Exercise ▸
Quote exactly the lines from the start of the entries to the one with "theorem linesAfter_cons (c", both ends included.

Given information ▸
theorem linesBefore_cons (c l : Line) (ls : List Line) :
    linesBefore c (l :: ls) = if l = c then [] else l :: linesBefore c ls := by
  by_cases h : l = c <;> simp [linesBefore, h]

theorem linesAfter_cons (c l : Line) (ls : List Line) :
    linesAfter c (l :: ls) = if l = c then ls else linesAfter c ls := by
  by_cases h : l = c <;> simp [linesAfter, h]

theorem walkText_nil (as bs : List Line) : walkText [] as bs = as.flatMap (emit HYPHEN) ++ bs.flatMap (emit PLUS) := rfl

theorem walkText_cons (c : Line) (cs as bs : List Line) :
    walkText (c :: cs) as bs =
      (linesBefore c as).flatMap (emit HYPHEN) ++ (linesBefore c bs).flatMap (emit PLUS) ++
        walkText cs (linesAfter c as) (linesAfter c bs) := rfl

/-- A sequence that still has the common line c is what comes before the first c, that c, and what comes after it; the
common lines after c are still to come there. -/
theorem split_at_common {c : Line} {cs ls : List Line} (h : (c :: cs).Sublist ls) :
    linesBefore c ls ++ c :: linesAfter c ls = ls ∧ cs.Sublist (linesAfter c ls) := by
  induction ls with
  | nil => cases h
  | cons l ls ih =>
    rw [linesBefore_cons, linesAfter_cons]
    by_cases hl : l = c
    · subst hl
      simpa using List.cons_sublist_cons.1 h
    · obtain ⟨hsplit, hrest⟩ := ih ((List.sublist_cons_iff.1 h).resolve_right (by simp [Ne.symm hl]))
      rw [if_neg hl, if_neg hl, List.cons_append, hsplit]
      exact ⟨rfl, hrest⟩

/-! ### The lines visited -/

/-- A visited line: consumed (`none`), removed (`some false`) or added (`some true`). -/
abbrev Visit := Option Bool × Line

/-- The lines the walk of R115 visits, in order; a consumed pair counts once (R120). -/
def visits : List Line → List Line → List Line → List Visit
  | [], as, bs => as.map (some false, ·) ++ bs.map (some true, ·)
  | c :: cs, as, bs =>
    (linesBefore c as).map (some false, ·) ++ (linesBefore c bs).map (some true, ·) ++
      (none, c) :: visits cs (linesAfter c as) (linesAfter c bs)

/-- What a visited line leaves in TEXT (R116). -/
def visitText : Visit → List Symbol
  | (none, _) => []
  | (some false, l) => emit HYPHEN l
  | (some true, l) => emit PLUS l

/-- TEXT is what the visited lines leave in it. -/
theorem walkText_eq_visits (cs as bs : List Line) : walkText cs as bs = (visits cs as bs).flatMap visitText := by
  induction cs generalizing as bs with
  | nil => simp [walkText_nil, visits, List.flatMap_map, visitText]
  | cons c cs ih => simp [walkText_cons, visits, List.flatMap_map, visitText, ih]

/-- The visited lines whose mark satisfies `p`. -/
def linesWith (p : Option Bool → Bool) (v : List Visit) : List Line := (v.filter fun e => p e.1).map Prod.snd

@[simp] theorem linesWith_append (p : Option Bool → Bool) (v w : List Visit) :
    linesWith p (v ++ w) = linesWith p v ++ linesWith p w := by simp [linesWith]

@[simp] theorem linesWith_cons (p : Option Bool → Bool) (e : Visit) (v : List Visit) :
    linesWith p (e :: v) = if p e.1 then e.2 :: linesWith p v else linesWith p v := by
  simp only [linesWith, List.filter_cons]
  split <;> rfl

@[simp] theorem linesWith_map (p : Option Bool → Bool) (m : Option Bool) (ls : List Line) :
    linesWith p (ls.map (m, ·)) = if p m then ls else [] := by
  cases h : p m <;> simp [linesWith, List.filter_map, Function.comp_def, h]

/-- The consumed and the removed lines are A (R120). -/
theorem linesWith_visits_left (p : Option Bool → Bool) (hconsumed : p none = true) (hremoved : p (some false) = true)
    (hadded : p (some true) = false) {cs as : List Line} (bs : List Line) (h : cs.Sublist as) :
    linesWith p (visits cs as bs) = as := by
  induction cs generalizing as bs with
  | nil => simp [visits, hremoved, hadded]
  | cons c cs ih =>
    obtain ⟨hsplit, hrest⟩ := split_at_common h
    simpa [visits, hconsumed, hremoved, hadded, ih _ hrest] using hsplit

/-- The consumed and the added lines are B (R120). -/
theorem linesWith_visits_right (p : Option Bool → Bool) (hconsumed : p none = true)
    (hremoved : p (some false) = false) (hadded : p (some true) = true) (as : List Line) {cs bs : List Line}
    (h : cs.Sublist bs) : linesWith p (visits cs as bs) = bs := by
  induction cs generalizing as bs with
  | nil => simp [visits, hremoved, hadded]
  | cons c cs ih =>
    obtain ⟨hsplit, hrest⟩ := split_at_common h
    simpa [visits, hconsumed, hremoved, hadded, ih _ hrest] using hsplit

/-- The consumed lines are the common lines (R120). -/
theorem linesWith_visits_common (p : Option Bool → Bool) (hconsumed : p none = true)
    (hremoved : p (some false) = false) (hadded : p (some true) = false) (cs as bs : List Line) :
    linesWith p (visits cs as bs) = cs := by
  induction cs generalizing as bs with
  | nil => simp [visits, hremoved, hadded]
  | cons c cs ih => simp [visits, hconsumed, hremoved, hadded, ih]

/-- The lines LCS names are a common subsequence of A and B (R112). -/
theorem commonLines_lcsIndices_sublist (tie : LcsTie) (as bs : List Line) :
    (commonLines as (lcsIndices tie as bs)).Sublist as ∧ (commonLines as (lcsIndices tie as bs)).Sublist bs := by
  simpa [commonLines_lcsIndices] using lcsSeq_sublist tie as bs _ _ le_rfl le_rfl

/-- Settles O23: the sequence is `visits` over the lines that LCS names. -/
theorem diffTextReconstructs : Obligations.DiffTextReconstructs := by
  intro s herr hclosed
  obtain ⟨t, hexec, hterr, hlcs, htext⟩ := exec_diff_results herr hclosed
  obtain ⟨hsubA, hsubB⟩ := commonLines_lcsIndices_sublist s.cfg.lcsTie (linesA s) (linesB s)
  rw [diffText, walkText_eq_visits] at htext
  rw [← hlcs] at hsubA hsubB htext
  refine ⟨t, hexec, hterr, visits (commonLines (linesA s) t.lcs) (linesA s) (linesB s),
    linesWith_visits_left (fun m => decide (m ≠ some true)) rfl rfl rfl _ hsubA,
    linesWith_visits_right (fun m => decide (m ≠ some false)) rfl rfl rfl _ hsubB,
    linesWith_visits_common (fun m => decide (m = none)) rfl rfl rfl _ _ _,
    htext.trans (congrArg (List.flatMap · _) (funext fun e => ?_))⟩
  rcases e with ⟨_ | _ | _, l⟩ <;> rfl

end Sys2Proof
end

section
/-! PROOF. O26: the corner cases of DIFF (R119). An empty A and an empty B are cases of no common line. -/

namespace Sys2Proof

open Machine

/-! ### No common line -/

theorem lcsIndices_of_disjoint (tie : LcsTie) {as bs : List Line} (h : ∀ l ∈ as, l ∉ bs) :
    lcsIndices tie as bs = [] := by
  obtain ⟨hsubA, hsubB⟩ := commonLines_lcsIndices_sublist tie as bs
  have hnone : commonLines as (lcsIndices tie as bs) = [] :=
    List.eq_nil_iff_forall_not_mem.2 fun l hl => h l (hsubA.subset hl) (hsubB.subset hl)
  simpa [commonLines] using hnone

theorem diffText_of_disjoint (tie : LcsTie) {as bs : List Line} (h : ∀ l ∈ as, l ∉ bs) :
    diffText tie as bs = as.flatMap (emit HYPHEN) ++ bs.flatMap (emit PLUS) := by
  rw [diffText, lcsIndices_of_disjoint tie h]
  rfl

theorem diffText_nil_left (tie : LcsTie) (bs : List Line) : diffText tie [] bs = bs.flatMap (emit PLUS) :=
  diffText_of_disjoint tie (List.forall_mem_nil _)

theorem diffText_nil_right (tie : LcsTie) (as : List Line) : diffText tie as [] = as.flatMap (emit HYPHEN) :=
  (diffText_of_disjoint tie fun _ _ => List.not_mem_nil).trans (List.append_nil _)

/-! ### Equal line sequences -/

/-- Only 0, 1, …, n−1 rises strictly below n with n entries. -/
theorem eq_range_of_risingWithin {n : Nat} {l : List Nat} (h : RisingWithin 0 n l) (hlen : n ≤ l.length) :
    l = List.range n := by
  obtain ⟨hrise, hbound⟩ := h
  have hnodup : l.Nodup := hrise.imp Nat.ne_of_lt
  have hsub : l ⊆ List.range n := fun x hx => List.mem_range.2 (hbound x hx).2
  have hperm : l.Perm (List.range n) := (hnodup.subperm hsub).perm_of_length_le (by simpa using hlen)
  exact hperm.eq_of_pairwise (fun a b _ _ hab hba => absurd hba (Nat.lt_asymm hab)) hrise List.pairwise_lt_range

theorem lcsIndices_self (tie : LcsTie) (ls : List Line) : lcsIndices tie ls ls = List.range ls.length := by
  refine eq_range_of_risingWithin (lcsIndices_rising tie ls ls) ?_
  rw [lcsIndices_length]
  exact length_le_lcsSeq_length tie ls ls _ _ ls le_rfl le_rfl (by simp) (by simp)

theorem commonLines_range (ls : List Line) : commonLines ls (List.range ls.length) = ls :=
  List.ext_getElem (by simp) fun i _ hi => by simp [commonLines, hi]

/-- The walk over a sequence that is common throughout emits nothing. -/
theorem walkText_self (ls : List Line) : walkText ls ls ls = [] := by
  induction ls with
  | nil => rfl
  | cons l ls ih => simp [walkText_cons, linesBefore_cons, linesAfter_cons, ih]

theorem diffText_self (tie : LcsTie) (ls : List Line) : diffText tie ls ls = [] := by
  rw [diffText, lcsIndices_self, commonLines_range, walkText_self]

Answer to this task ▸
theorem linesBefore_cons (c l : Line) (ls : List Line) :
    linesBefore c (l :: ls) = if l = c then [] else l :: linesBefore c ls := by
  by_cases h : l = c <;> simp [linesBefore, h]

theorem linesAfter_cons (c l : Line) (ls : List Line) :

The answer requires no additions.